Line 244: A fixed value of 0.8 would likely not apply in all regions (as the authors discussion in section 4.2), so it makes sense that it would not match the PT-MA results. It could be that it is less than or more than 80% of net radiation in some regions. If you calculated the net radiation directly from the GCMs to compare to WGHM, you could determine if it is the radiation that is different or if it is the "scaling factor", which would help the discussion here.
Figure 2/3: Why is there no difference between PT vs PT-MA (and T vs modified T) before 2000? With a reference period of 1981-2000, it would be assumed that actual temperature T would be lower than the modified temperature for the early 1900s, since a long-term warming trend would be present from 1900 to 2000.
Line 260: Why not include all the models in Figure 3? Since there are only 4 GCMs, it seems somewhat random to choose 2 to put in the main manuscript and 2 others for the appendix.
Line 263: Why is it intended that there is no difference before 2001? Was there no long-term temperature trend in those locations prior to 2001? Why do you not remove the temperature trend for the entire time series?
Line 272: Again, why are these 2 GCMs chosen over the other 2? Or why not show the multi-model mean?
Line 291: I suggest removing "and open water bodies", since there wouldn't be any limit on water availability in open water bodies.
Line 296: With the color bar used in Figure 5 and no statistical significance testing, it is not possible to determine if the changes in the western US are meaningful. I suggest adding a color (white) centered on zero to indicate regions with no change. And adding some statistical significance testing to these figures.

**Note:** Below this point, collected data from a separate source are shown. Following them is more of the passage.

-- ==== Sys2Proof/Tests/Slice0.lean ====
section
/-! SUPPORT. The model's own tests. Expected results are those of `spec/95_test_vectors.md` (a vector's or example's id
stands in each comment) or worked out by hand from the rule named. After them, for every statement with hypotheses, a
witness that meets them. -/
namespace Sys2Proof.Tests
open Sys2Proof.Machine

/-! ## Helpers -/

/-- A machine whose host has nothing to do and that has answered nothing. -/
def at0 (S BUF : Byte) (CNT : Fin 9) : State := ⟨⟨S, BUF, CNT⟩, [], []⟩

/-- The values of R5's table, with 1 for the default seed and 0 for the latency, which it leaves open. -/
def config0 : Config := ⟨8, 4, 8, 7, 7, 5, 3, 1, .lsbFirst, .firstPulled, 0, 0, 10, 0⟩

/-- The outcome is exactly this next state. -/
def answers (o : Host.Outcome State Fault Refusal) (t : State) : Bool :=
  match o with
  | .next u => u == t
  | .fault _ => false
  | .refused _ => false

/-- The outcome is exactly this refusal. -/
def refuses (o : Host.Outcome State Fault Refusal) (r : Refusal) : Bool :=
  match o with
  | .next _ => false
  | .fault _ => false
  | .refused q => q == r

theorem next_of_answers (o : Host.Outcome State Fault Refusal) (t : State) (h : answers o t = true) : o = .next t := by
  cases o with
  | next u => rw [eq_of_beq h]
  | fault f => cases f
  | refused r => cases h

/-- One vector of the spec: from a block, one step on a presented word gives this response and this block. -/
def vector (before : Block) (w : CmdWord) (r : Response) (after : Block) : Bool :=
  answers (step ⟨before, [.command w], []⟩) ⟨after, [], [r]⟩

/-! ## WellFormed: each check refuses an ill-formed term -/

theorem test_wf_every_command : Instr.wf (.seed 0) = true ∧ Instr.wf (.ubits 255) = true := by decide
theorem test_wf_seed_too_large : Source.wf ⟨.seed, some 256⟩ = false := by decide
theorem test_wf_ubits_too_large : Source.wf ⟨.ubits, some 256⟩ = false := by decide
theorem test_wf_sbits_too_large : Source.wf ⟨.sbits, some 300⟩ = false := by decide
theorem test_wf_seed_without_operand : Source.wf ⟨.seed, none⟩ = false := by decide
theorem test_wf_ubits_without_operand : Source.wf ⟨.ubits, none⟩ = false := by decide
theorem test_wf_sbits_without_operand : Source.wf ⟨.sbits, none⟩ = false := by decide
theorem test_wf_next_with_operand : Source.wf ⟨.next, some 0⟩ = false := by decide
theorem test_wf_config_zero_seed : Config.wf { config0 with defaultSeed := 0 } = false := by decide
theorem test_wf_config_distance : Config.wf { config0 with shA := 0 } = false ∧
    Config.wf { config0 with shB := 8 } = false ∧ Config.wf { config0 with shC := 0 } = false := by decide
theorem test_wf_config_sizes : Config.wf { config0 with w := 16 } = false ∧
    Config.wf { config0 with cntW := 3 } = false ∧ Config.wf { config0 with umax := 9 } = false ∧
    Config.wf { config0 with smax := 8 } = false ∧ Config.wf { config0 with cmdW := 16 } = false := by decide
theorem test_wf_config_hw : Config.hw.wf = true := by decide

/-- R5: the widths in the record are those of the types, and `CNT_W` bits hold 0 to 8. -/
theorem test_config_widths : Byte = BitVec Config.hw.w ∧ CmdWord = BitVec Config.hw.cmdW ∧
    (∀ n : Fin 9, n.val < 2 ^ Config.hw.cntW) := ⟨rfl, rfl, by decide⟩

/-! ## Decoding: words written out from R39 (`op` in bits 9:8, `arg` in bits 7:0) -/

theorem test_decode_seed : decode 0b0011001011#10 = .seed 0xCB#8 := by decide
theorem test_decode_seed_zero : decode 0b0000000000#10 = .seed 0x00#8 := by decide
theorem test_decode_next : decode 0b0100000000#10 = .next ∧ decode 0b0101010101#10 = .next := by decide
theorem test_decode_ubits : decode 0b1000000011#10 = .ubits 3#8 ∧ decode 0b1010000000#10 = .ubits 128#8 := by decide
theorem test_decode_sbits : decode 0b1100000111#10 = .sbits 7#8 ∧ decode 0b1111111111#10 = .sbits 255#8 := by decide
theorem test_encode_words : encode (.seed 1) = 0x001#10 ∧ encode .next = 0x100#10 ∧ encode (.ubits 3) = 0x203#10 ∧
    encode (.sbits 2) = 0x302#10 := by decide
theorem test_table_word : decodeTableWord 10 0x302 = some (.sbits 2) ∧ decodeTableWord 16 0x302 = some (.sbits 2) ∧
    decodeTableWord 16 0x400 = none := by decide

Line 303: As mentioned in the main comment above, the DC metric may appear to show large differences where the climate change signals are small. I suggest adding some indication in this figure for where the climate change signal is significant.
Figure 6: Again, with the color bar it is not possible to determine if the differences are meaningful for panels a and b. Very small values (e.g., -0.00001 would appear as yellow and 0.00001 would appear as light green) could be from rounding error. I suggest adding a color (white) that is centered on zero (e.g., -0.5 to 0.5), and adding significance testing.